— WORK TO COMPLETE —
From the records that follow, copy every line that contains the word "dequePush".
BEGIN RECORDS SUPPLIED
-- ==== Sys2Proof/Machine/Steps.lean ====
section
/-! DEFINITION. The meaning of each step and event of the opcode table that no slot word encodes: it acts on the event being delivered
(`ev`), and does nothing when that is another (log entry 5). -/

namespace Sys2Proof.Machine

/-- The instruction that an event runs. -/
def eventInstr : Event → Instr
  | .fixedResultWriteback _ _ _ => .fixedResultWriteback
  | .variableResultWriteback _ _ _ _ _ _ _ => .variableResultWriteback
  | .accessLeavesQueue _ _ => .accessLeavesQueue
  | .codeFill _ _ _ => .codeFill
  | .load _ => .load
  | .store _ => .store
  | .atomic _ => .atomic
  | .arm _ => .arm
  | .armack _ _ => .armack
  | .pull _ => .pull
  | .record _ _ => .record
  | .data _ _ _ => .data
  | .release _ => .release
  | .releaseArrival _ _ => .releaseArrival
  | .framePush _ => .framePush
  | .fifoRingMove _ _ => .fifoRingMove
  | .framePop _ => .framePop
  | .refillComplete _ => .refillComplete
  | .trapEntry _ => .trapEntry
  | .frameLost _ _ => .frameLost
  | .migrationCommit _ => .migrationCommit
  | .forwardPacket _ => .forwardPacket
  | .starvationReport _ _ => .starvationReport
  | .active _ => .active
  | .delivery _ _ => .delivery
  | .handlerCommit _ _ => .handlerCommit
  | .escapeMove _ _ => .escapeMove
  | .routerPacketDiscard _ => .routerPacketDiscard
  | .fjarlinkPacket _ _ => .fjarlinkPacket
  | .streamFill _ _ _ => .streamFill
  | .streamWrite _ _ _ => .streamWrite
  | .slotLoadDone _ _ _ => .slotLoadDone
  | .slotWrite _ _ _ _ _ _ _ => .slotWrite
  | .slotWriteAck _ _ _ => .slotWrite
  | .gangFormation _ _ => .gangFormation
  | .passStart _ => .passStart
  | .passStep _ => .passStep
  | .drainJobStart _ => .drainJobStart
  | .drainJobDone _ => .drainJobDone
  | .solicitRequest _ => .solicitRequest
  | .censusLive => .censusLive
  | .epochMarkApply _ _ => .epochMarkApply
  | .solicitScan _ _ _ => .solicitScan
  | .coreAnswer _ _ _ => .coreAnswer
  | .answerFold _ _ _ _ => .answerFold
  | .remoteCensus _ => .remoteCensus
  | .censusResultWrite _ => .censusResultWrite
  | .censusComplete _ => .censusComplete
  | .tileReserve _ => .tileReserve
  | .tileCommit _ => .tileCommit
  | .tileCommitArrival _ _ _ => .tileCommitArrival
  | .barrierContribution _ => .barrierContribution
  | .copyRequest _ => .copyRequest
  | .copyAcceptance _ _ => .copyAcceptance
  | .copyDeferral _ => .copyDeferral
  | .copyReady _ _ => .copyReady
  | .transferBegin _ _ => .transferBegin
  | .transferComplete _ _ => .transferComplete
  | .transferFault _ _ _ _ => .transferFault
  | .bedrockRequest _ => .bedrockRequest
  | .bedrockAnswer _ _ => .bedrockAnswer
  | .groupSealed _ _ => .groupSealed
  | .groupOpened _ _ => .groupOpened
  | .refreshWindow => .refreshWindow
  | .carveoutUpdate _ _ _ _ _ => .carveoutUpdate
  | .carveoutAck _ => .carveoutUpdate
  | .carveoutSample _ => .carveoutSample
  | .rds _ => .rds
  | .rdo _ => .rdo
  | .upg _ => .upg
  | .wb _ => .wb
  | .rangeClaim _ => .rangeClaim
  | .claimwrite _ => .claimwrite
  | .claimend _ => .claimend
  | .snoop _ _ _ _ _ => .snoop
  | .snpresp _ _ _ _ _ _ _ _ _ => .snpresp
  | .coherentData _ _ _ _ => .coherentData
  | .homeAck _ _ => .homeAck
  | .cmo _ => .cmo
  | .transactionTaken _ => .transactionTaken
  | .homeRetry _ => .homeRetry
  | .replayTimeout _ => .replayTimeout
  | .graphStart _ _ _ _ => .graphStart
  | .graphGo _ _ _ => .graphGo
  | .nodeFire _ => .nodeFire
  | .token _ _ _ _ _ => .token
  | .nodeDone _ _ _ _ => .nodeDone
  | .firingCompletion _ _ _ => .firingCompletion
  | .cancelWalkStep _ _ _ _ _ _ _ _ => .cancelWalkStep
  | .instanceEnd _ _ _ => .instanceEnd
  | .gangWatchdog _ => .gangWatchdog
  | .eventResend _ => .eventResend
  | .censusResubmit _ => .censusResubmit
  | .dequePush _ _ => .dequePush
  | .pushAck _ => .dequePush
  | .joinMessage _ => .joinMessage
  | .stealAttempt _ => .stealAttempt
  | .stealRequest _ _ => .stealRequest
  | .stealGrant _ _ _ => .stealGrant
  | .terminationWave _ => .terminationWave
  | .waveAnswer _ _ _ _ _ => .waveAnswer
  | .terminationReport _ => .terminationReport
  | .guestSubmission _ => .guestSubmission
  | .jobDelivery => .jobDelivery
  | .preemptionAnswer _ => .preemptionAnswer
  | .guestCompletion _ _ _ _ => .guestCompletion
  | .translationRequest _ _ _ _ => .translationRequest
  | .invalidationAnswer _ => .invalidationAnswer
  | .poisonReport _ => .poisonReport
  | .guestIdentity _ _ _ _ _ => .guestIdentity
  | .trainingTimeout _ => .trainingTimeout
  | .dutyTimeout _ => .dutyTimeout
  | .powerReport _ => .powerReport
  | .tailDoorbell _ _ => .tailDoorbell
  | .cheadDoorbell _ _ => .cheadDoorbell
  | .queueEnable _ => .queueEnable
  | .queueDestroy _ => .queueDestroy
  | .doorbellEvent _ _ _ => .doorbellEvent
  | .queueControlEvent _ _ _ => .queueControlEvent
  | .queueRead _ => .queueRead
  | .queueData _ _ _ _ => .queueRead
  | .completionWrite _ _ _ _ => .completionWrite
  | .completionAck _ => .completionWrite
  | .registerStateUpdate _ => .registerStateUpdate
  | .launchRoot _ => .launchRoot
  | .launchGraph _ => .launchGraph
  | .queueCopy _ => .queueCopy
  | .signal _ => .signal
  | .waitQueue _ => .waitQueue
  | .bedrockOpen _ => .bedrockOpen
  | .bedrockSeal _ => .bedrockSeal
  | .swapAsid _ => .swapAsid
  | .quantumExpiry => .quantumExpiry
  | .packetPrefetch _ _ => .packetPrefetch
  | .bar2Read _ _ => .bar2Read
  | .bar2Write _ _ => .bar2Write
  | .moduleReset => .moduleReset
  | .deviceIdAssign _ => .deviceIdAssign
  | .throttleEvaluation _ _ _ => .throttleEvaluation
  | .thermalTrip => .thermalTrip
  | .lmScrub _ _ => .lmScrub
  | .getVersion => .getVersion
  | .getCapabilities => .getCapabilities
  | .negotiateAlgorithms => .negotiateAlgorithms
  | .getDigests => .getDigests
  | .getCertificate _ _ => .getCertificate
  | .challenge _ => .challenge
  | .getMeasurements _ _ => .getMeasurements
  | .sawRead _ => .sawRead
  | .sawDone _ _ => .sawDone
  | .registerWrite _ => .registerWrite
  | .clearOnRead _ => .clearOnRead
  | .hcinv _ => .hcinv
  | .tlbinv _ _ => .tlbinv
  | .icinv _ => .icinv
  | .corereset _ => .corereset
  | .gfclear _ => .gfclear
  | .recbusyClear _ => .recbusyClear
  | .monitorFree _ => .monitorFree
  | .lquotaWrite _ => .lquotaWrite
  | .cmaskWrite _ => .cmaskWrite
  | .slotstEmpty _ => .slotstEmpty
  | .settagFree _ => .settagFree
  | .svclear _ => .svclear
  | .censend _ => .censend
  | .barfree _ => .barfree
  | .cancel _ => .cancel
  | .rrctlWrite _ => .rrctlWrite
  | .rrpush _ => .rrpush
  | .rrpop _ => .rrpop
  | .slotend _ => .slotend
  | .joinctrFree _ => .joinctrFree
  | .tslotFree _ => .tslotFree
  | .gctlFence _ => .gctlFence
  | .gctlRetrain _ => .gctlRetrain
  | .jobcancel _ => .jobcancel
  | .pageWalkDone _ _ _ => .pageWalkDone
  | .handleEntryRead _ _ _ _ => .handleEntryRead
  | .snoopApply _ => .snoopApply
  | .lineDrop _ _ => .lineDrop
  | .hostAccessRequest _ => .hostAccessRequest
  | .nonPostedReadCompletion _ _ _ => .nonPostedReadCompletion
END RECORDS SUPPLIED
— ANSWER SECTION —
  | .dequePush _ _ => .dequePush
  | .pushAck _ => .dequePush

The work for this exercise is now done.